George W. Bush and Bill Clinton Quotes

Pro Govt Intervention

An impetuous balance between the free market and government intervention
 
This month, for the first time, Switzerland has usurped the position that United States has always held as the world's most competitive economy. This was attributed to Switzerland’s ability to remain stable in what has been called the largest global recession in decades.
 
The World Economic Forum (WEF) attributes the repositioning of the United States to the concerns “about the government's ability to maintain arms-length relationships with the private sector.” It goes on to say that there is an “increasing concern related to the functioning of private institutions, with a measurable weakening of the assessment of auditing and reporting standards.”
 
No one understands that better than the citizens of the United States. While our country is still trying to get back on its feet from last years financial meltdown, American citizens are taking a really hard look at why this happened and how not to let it happen again. With the scandals of Wall Street, the mortgage crisis, and the financial ruin of the automakers, it is almost impossible to look at anyone without placing some blame.   And who is responsible? The government, who was in charge of monitoring the regulations in place, or the free market that heralded the idea of an economy without restraints will breed progress and prosperity for all. But how can we look to the future and know where to take the economy without looking back at the past. 
 
There has always been a debate between the ideals of a free market economy and the need for more government intervention. With a free market economy, businesses are allowed to grow at its own pace to meet the demands of the consumer. Profits are made and then re-invested in future industry and technology. Evidenced in President Reagan’s “trickle down economics” – it argues that with the right incentives in place, America’s wealthiest will pass along the profits in the way of spending. The economic train will be fed by the needs of the consumer.
 
On the other hand, history has also shown a need for government intervention. Creating rules and regulations provide the “checks and balances” that are needed to keep big businesses from destroying the market place and becoming monopolies that erode the efforts of the small business owner trying to compete. The questions are, “How much control do you insert?” and “How do you keep the economic control from becoming a political process?”
On the 17th of January 1961, President Eisenhower gave his farewell address to the nation where in part he stated:
 “Today, the solitary inventor, tinkering in his shop, has been overshadowed by task forces of scientists in laboratories and testing fields.
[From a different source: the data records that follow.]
-- ==== Sys2Proof/Laws/Link.lean ====
section
/-! SUPPORT. What each operation of a Station Link Port can do: every one keeps the port within its sizes, and, but for
handing a frame on, leaves the rest of the part alone. -/
namespace Sys2Proof
namespace Machine

/-! ### Sizes -/

theorem Port.reset_bounded : Port.reset.Bounded := ⟨by decide, by decide, by decide, by decide, by decide⟩

theorem Port.post_bounded (n : Notice) (p : Port) (h : p.Bounded) : (p.post n).Bounded := by
  unfold Port.post
  split
  · next hl =>
    refine { h with notices := ?_ }
    simp only [List.length_append, List.length_singleton]
    omega
  · refine { h with lost := ?_ }
    dsimp only
    omega

theorem Port.dropFrame_bounded (next : AssemblerState) (p : Port) (h : p.Bounded) : (p.dropFrame next).Bounded := by
  refine { h with content := ?_, dropped := ?_ }
  · exact Nat.zero_le _
  · simp only [Port.dropFrame]
    omega

theorem Port.addContent_bounded (b : Byte) (p : Port) (h : p.Bounded) : (p.addContent b).Bounded := by
  unfold Port.addContent
  split
  · next hl =>
    refine { h with content := ?_ }
    simp only [List.length_append, List.length_singleton]
    omega
  · exact p.dropFrame_bounded _ h

theorem Port.takeContent_bounded (b : Byte) (p : Port) (h : p.Bounded) : (p.takeContent b).Bounded := by
  unfold Port.takeContent
  split
  · exact { h with }
  · exact p.addContent_bounded b h

theorem Port.closeFrame_bounded (p : Port) (h : p.Bounded) : p.closeFrame.1.Bounded := by
  unfold Port.closeFrame
  split
  · exact { h with content := Nat.zero_le _ }
  · exact p.dropFrame_bounded _ h

theorem Port.takeByte_bounded (b : Byte) (p : Port) (h : p.Bounded) : (p.takeByte b).1.Bounded := by
  unfold Port.takeByte
  split
  · dsimp only
    split
    · exact { h with }
    · exact h
  · dsimp only
    split
    · exact { h with }
    · exact h
  · dsimp only
    split
    · exact h
    · exact p.takeContent_bounded b h
  · split
    · exact p.closeFrame_bounded h
    · exact p.takeContent_bounded b h
  · dsimp only
    split
    · exact p.dropFrame_bounded _ h
    · split
      · exact p.addContent_bounded _ h
      · exact p.dropFrame_bounded _ h

theorem Port.takeLoss_bounded (p : Port) (h : p.Bounded) : p.takeLoss.Bounded := by
  unfold Port.takeLoss
  split
  · exact h
  · exact { h with }

theorem Port.takeGap_bounded (p : Port) (h : p.Bounded) : p.takeGap.Bounded := by
  unfold Port.takeGap
  split
  · exact h
  · exact { h with }
  · exact p.dropFrame_bounded _ h
  · exact p.dropFrame_bounded _ h
  · exact { h with }

theorem markLast_length (mark : FifoByte → FifoByte) (fifo : List FifoByte) : (markLast mark fifo).length = fifo.length := by
  induction fifo with
  | nil => rfl
  | cons f rest ih =>
    cases rest with
    | nil => rfl
    | cons g rest => simpa [markLast] using ih

theorem Port.enqueue_bounded (b : Byte) (p : Port) (h : p.Bounded) : (p.enqueue b).Bounded := by
  unfold Port.enqueue
  split
  · next hl =>
    have : (p.fifo ++ [(⟨b, false, false⟩ : FifoByte)]).length ≤ Config.fifoSize := by
      simp only [List.length_append, List.length_singleton]
      omega
    dsimp only
    split
    · exact { h with fifo := this }
    · exact { h with fifo := this }
  · exact { h with fifo := by dsimp only; rw [markLast_length]; exact h.fifo }

theorem Port.lineError_bounded (p : Port) (h : p.Bounded) : p.lineError.Bounded := by
  unfold Port.lineError
  split
  · exact p.takeLoss_bounded h
  · exact { h with fifo := by dsimp only; rw [markLast_length]; exact h.fifo }

theorem Port.gapExpired_bounded (p : Port) (h : p.Bounded) : p.gapExpired.Bounded := by
  unfold Port.gapExpired
  dsimp only
  split
  · exact Port.takeGap_bounded _ { h with }
  · exact { h with fifo := by dsimp only; rw [markLast_length]; exact h.fifo }

theorem Port.popped_bounded (rest : List FifoByte) (p : Port) (h : p.Bounded) (hl : rest.length ≤ Config.fifoSize) :
    (p.popped rest).Bounded := by
  unfold Port.popped
  dsimp only
  split
  · exact { h with fifo := hl }
  · exact { h with fifo := hl }

theorem Port.takeMarked_bounded (f : FifoByte) (p : Port) (h : p.Bounded) : (p.takeMarked f).1.Bounded := by
  unfold Port.takeMarked
  have h1 := p.takeByte_bounded f.byte h
  dsimp only
  split <;> split
  · exact Port.takeGap_bounded _ (Port.takeLoss_bounded _ h1)
  · exact Port.takeGap_bounded _ h1
  · exact Port.takeLoss_bounded _ h1
  · exact h1

theorem Port.restartGap_bounded (expiry : Nat) (p : Port) (h : p.Bounded) : (p.restartGap expiry).Bounded := by
  unfold Port.restartGap
  split
  · exact { h with }
  · exact h

theorem Port.trackLine_bounded (b : Byte) (expiry : Nat) (p : Port) (h : p.Bounded) : (p.trackLine b expiry).Bounded := by
  unfold Port.trackLine
  split
  · exact { h with }
  · split
    · exact h
    · exact { h with }
    · exact { h with }

theorem Port.transmit_bounded (due : Nat) (p : Port) (h : p.Bounded) : (p.transmit due).Bounded := by
  unfold Port.transmit
  split
  · exact h
  · split
    · exact { h with }
    · split
      · exact { h with }
      · exact h

theorem Port.endChar_bounded (c : TxChar) (p : Port) (h : p.Bounded) : (p.endChar c).Bounded := by
  have he : (Port.endFrame { p with char := none }).Bounded := by
    unfold Port.endFrame
    split
    · exact { h with }
    · exact { h with }
  unfold Port.endChar
  dsimp only
  split
  · exact { he with }
  · exact he

theorem Port.beginFrame_bounded (x : Station) (due : Nat) (p : Port) (h : p.Bounded) : (p.beginFrame x due).Bounded := by
  unfold Port.beginFrame
  split
  · exact Port.transmit_bounded due _ { h with }
  · next n rest _ hn =>
    refine Port.transmit_bounded due _ { h with notices := ?_, lost := Nat.zero_le _ }
    have := h.notices
    rw [hn, List.length_cons] at this
    dsimp only
    omega
  · exact h

theorem Port.frameClosed_bounded (p : Port) (h : p.Bounded) : p.frameClosed.Bounded :=
  { h with content := Nat.zero_le _ }

theorem Port.broken_bounded (p : Port) (h : p.Bounded) : p.broken.Bounded :=
  { Port.reset_bounded with dropped := h.dropped }

/-! ### The ports in the part -/

theorem State.onPort_portsBounded (x : Station) (f : Port → Port) (s : State) (hf : ∀ p : Port, p.Bounded → (f p).Bounded)
    (h : s.PortsBounded) : (s.onPort x f).PortsBounded := by
  intro y
  rw [State.onPort_ports]
  by_cases hy : y = x
  · subst hy
    rw [Pair.get_set_self]
    exact hf _ (h y)
  · rw [Pair.get_set_of_ne _ _ hy]
    exact h y

theorem State.deliver_portsBounded (posts : List (Station × Notice)) (s : State) (h : s.PortsBounded) :
    (s.deliver posts).PortsBounded := by
  unfold State.deliver
  induction posts generalizing s with
  | nil => exact h
  | cons q posts ih => exact ih _ (s.onPort_portsBounded q.1 _ (fun p hp => p.post_bounded q.2 hp) h)

/-- An event of the part's blocks touches the ports only by posting notices. -/
theorem State.event_portsBounded (f : Work → Work) (s : State) (h : s.PortsBounded) : (s.event f).PortsBounded :=
  State.deliver_portsBounded _ _ h

theorem State.placeReply_portsBounded (x : Station) (body : List Byte) (s : State) (h : s.PortsBounded) :
    (s.placeReply x body).PortsBounded := s.onPort_portsBounded x _ (fun _ hp => { hp with }) h

theorem State.handOn_portsBounded (x : Station) (body : List Byte) (s : State) (h : s.PortsBounded) :
    (s.handOn x body).PortsBounded := by
  unfold State.handOn
  split
  · exact State.placeReply_portsBounded x _ _ (State.event_portsBounded _ s h)
  · exact State.placeReply_portsBounded x _ s h

/-! ### Handing on: one rule for every property of a state

A property of states that handing a frame on keeps (from a state in service with an empty slot) and that a change of a
port keeps is kept by all that the links do. -/

/-- A property that the links' own work and the handing on of frames keep. -/
structure LinkKept (P : State → Prop) : Prop where
  hand : ∀ x body s, P s → s.slotEmpty x = true → P (s.handOn x body)
  port : ∀ x (f : Port → Port) s, P s → (∀ p : Port, p.Bounded → (f p).Bounded) → P (s.onPort x f)
  take : ∀ x f rest s, P s → (s.ports.get x).fifo = f :: rest → P (s.onPort x fun p => ((p.popped rest).takeMarked f).1)

theorem LinkKept.completeFrame {P : State → Prop} (hP : LinkKept P) (x : Station) (body : List Byte) (s : State) (h : P s) :
    P (s.completeFrame x body) := by
  unfold State.completeFrame
  split
  · next he => exact hP.hand x body s h he
  · exact hP.port x _ s h fun _ hp => { hp with }

theorem LinkKept.drain {P : State → Prop} (hP : LinkKept P) (x : Station) (n : Nat) (s : State) (h : P s) :
    P (s.drain x n) := by
  induction n generalizing s with
  | zero => exact h
  | succ n ih =>
    unfold State.drain
    dsimp only
    split
    · next f rest _ hf =>
      have h1 := hP.take x f rest s h hf
      refine ih _ ?_
      have he : (s.onPort x fun _ => (((s.ports.get x).popped rest).takeMarked f).1)
          = s.onPort x fun p => ((p.popped rest).takeMarked f).1 := rfl
      rw [he]
      unfold State.afterTake
      split
      · exact hP.completeFrame x _ _ h1
      · exact h1
    · exact h

theorem LinkKept.transmit {P : State → Prop} (hP : LinkKept P) (x : Station) (s : State) (h : P s) : P (s.transmit x) :=
  hP.port x _ s h fun p hp => p.transmit_bounded _ hp

theorem LinkKept.receiveChar {P : State → Prop} (hP : LinkKept P) (x : Station) (b : Byte) (stopLow : Bool) (s : State)
    (h : P s) : P (s.receiveChar x b stopLow) := by
  unfold State.receiveChar
  split
  · split
    · exact hP.port x _ s h fun p hp => Port.lineError_bounded _ (p.restartGap_bounded _ hp)
    · split
      · refine hP.transmit x _ (hP.port x _ s h fun p hp => ?_)
        exact { p.restartGap_bounded s.gapEnd hp with }
      · exact hP.transmit x _ (hP.drain x _ _
          (hP.port x _ s h fun p hp => Port.enqueue_bounded b _ (p.trackLine_bounded b _ hp)))
  · exact h

theorem LinkKept.receiveAll {P : State → Prop} (hP : LinkKept P) (x : Station) (bs : List Byte) (s : State) (h : P s) :
    P (bs.foldl (fun s b => s.receiveChar x b false) s) := by
  induction bs generalizing s with
  | nil => exact h
  | cons b bs ih => exact ih _ (hP.receiveChar x b false s h)

theorem LinkKept.receiveFrame {P : State → Prop} (hP : LinkKept P) (x : Station) (body : List Byte) (s : State) (h : P s) :
    P (s.receiveFrame x body) := by
  unfold State.receiveFrame
  split
  · split
    · exact hP.completeFrame x body _ (hP.port x _ s h fun p hp => p.frameClosed_bounded hp)
    · exact hP.receiveAll x _ s h
  · exact h

theorem LinkKept.resume {P : State → Prop} (hP : LinkKept P) (x : Station) (s : State) (h : P s) : P (s.resume x) := by
  unfold State.resume
  split
  · split
    · next he =>
      refine hP.transmit x _ (hP.drain x _ _ (hP.hand x _ _ (hP.port x _ s h fun _ hp => { hp with }) ?_))
      simpa only [State.slotEmpty, State.onPort_toPlant, State.onPort_ports, Pair.get_set_self] using he
    · exact h
  · exact h

theorem portsBounded_linkKept : LinkKept State.PortsBounded where
  hand x body s h _ := State.handOn_portsBounded x body s h
  port x f s h hf := s.onPort_portsBounded x f hf h
  take x f rest s h hf := by
    intro y
    rw [State.onPort_ports]
    by_cases hy : y = x
    · subst hy
      rw [Pair.get_set_self]
      refine Port.takeMarked_bounded f _ (Port.popped_bounded rest _ (h y) ?_)
      have := (h y).fifo
      rw [hf, List.length_cons] at this
      omega
    · rw [Pair.get_set_of_ne _ _ hy]
      exact h y

/-- A property of the part outside its ports that handing a frame on keeps is kept by all that the links do. -/
theorem linkKept_of_plant {P : Plant → Prop}
    (h : ∀ x body s, P s.toPlant → s.phase = .running → P (State.handOn x body s).toPlant) :
    LinkKept fun s => P s.toPlant where
  hand x body s hs he := by
    refine h x body s hs ?_
    simp only [State.slotEmpty, Bool.and_eq_true, beq_iff_eq] at he
    exact he.1
  port x f s hs _ := hs
  take x f rest s hs _ := hs

end Machine
end Sys2Proof
end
In the same fashion, the free university, historically the fountainhead of free ideas and scientific discovery, has experienced a revolution in the conduct of research. Partly because of the huge costs involved, a government contract becomes virtually a substitute for intellectual curiosity. For every old blackboard there are now hundreds of new electronic computers. The prospect of domination of the nation's scholars by Federal employment, project allocations, and the power of money is ever present -- and is gravely to be regarded.”
 
 
 
We have created the beast, now we must feed it. This sentiment has been echoed throughout time. Each moment in history has carried with it a need for the government to decide how much or how little a role they will play in our lives. In order to understand which direction to take for our future, we should be able to understand how we arrived at where we are today.
 
Government intervention became prominent in the late 19th and the early 20th century, with Presidents Taft, Wilson, and Roosevelt saw a need to break up the monopolies in order to protect the public interest. They set up laws that regulated certain markets to provide essential public services to everyone. These public services – water, electric, communications, and transportation were vital to the industrial revolution that was taking place. As time went on, the need to further the protection of the American public was deemed necessary. With the establishment of the Sixteenth Amendment, a federal income tax was created and provided the ability to use a tax structure that paid for these services. During this period, the American government also created laws that controlled how the employees of a company were treated. Shorter working hours, higher wages, and better living conditions were given to the worker along with the ability to unionize and demand the banning of unfair labor practices. Child labor laws were enacted because companies would not draw the line. Programs like Social Security, Unemployment Benefits and the Welfare were developed and gave the American worker the protection that it needed against the robber-barons of industry. These government regulations proved to lay the foundation of the American workforce as we know it today. What once was an idea is now a fundamental right of the American worker.
 
As time went on and the markets improved, the government began to develop a more entrepreneurial approach to the economy. It was felt that prices, determined by competition, become more advantageous than those set by a regulatory process. A “free market” was seen as the answer to creating competition and allowing entrepreneurs the opportunity to meet the needs of supply and demand. This free market required protection of property rights, but without regulation, subsidization, single monetary systems, and no governmental monopoliesThe free market economy provided a means of production that are privately controlled, allowing the opportunity for profits that, in turn, are reinvested in new technologies and industries. The thought was that it would create an open market that would solve all “evils of our economy” and promote individual freedoms set forth in our constitution. 
 
Presidents Nixon and Ford started to pursue a significant change in regulatory policy that took a pro-competitive direction. The thinking was that if we are allowed to move about freely without the constraints of the government, then we will be able to achieve a true capitalistic state. A “free market mentality” was fully embraced by President Reagan and was attributed to his success of bringing the American people out of one of the largest recessions seen since the Great Depression. These four Presidents began to dismantle the regulations set forth by their predecessors, allowing the deregulation of all forms of transportation, energy, and communications. Giving the consumer a choice was a philosophy embraced by all.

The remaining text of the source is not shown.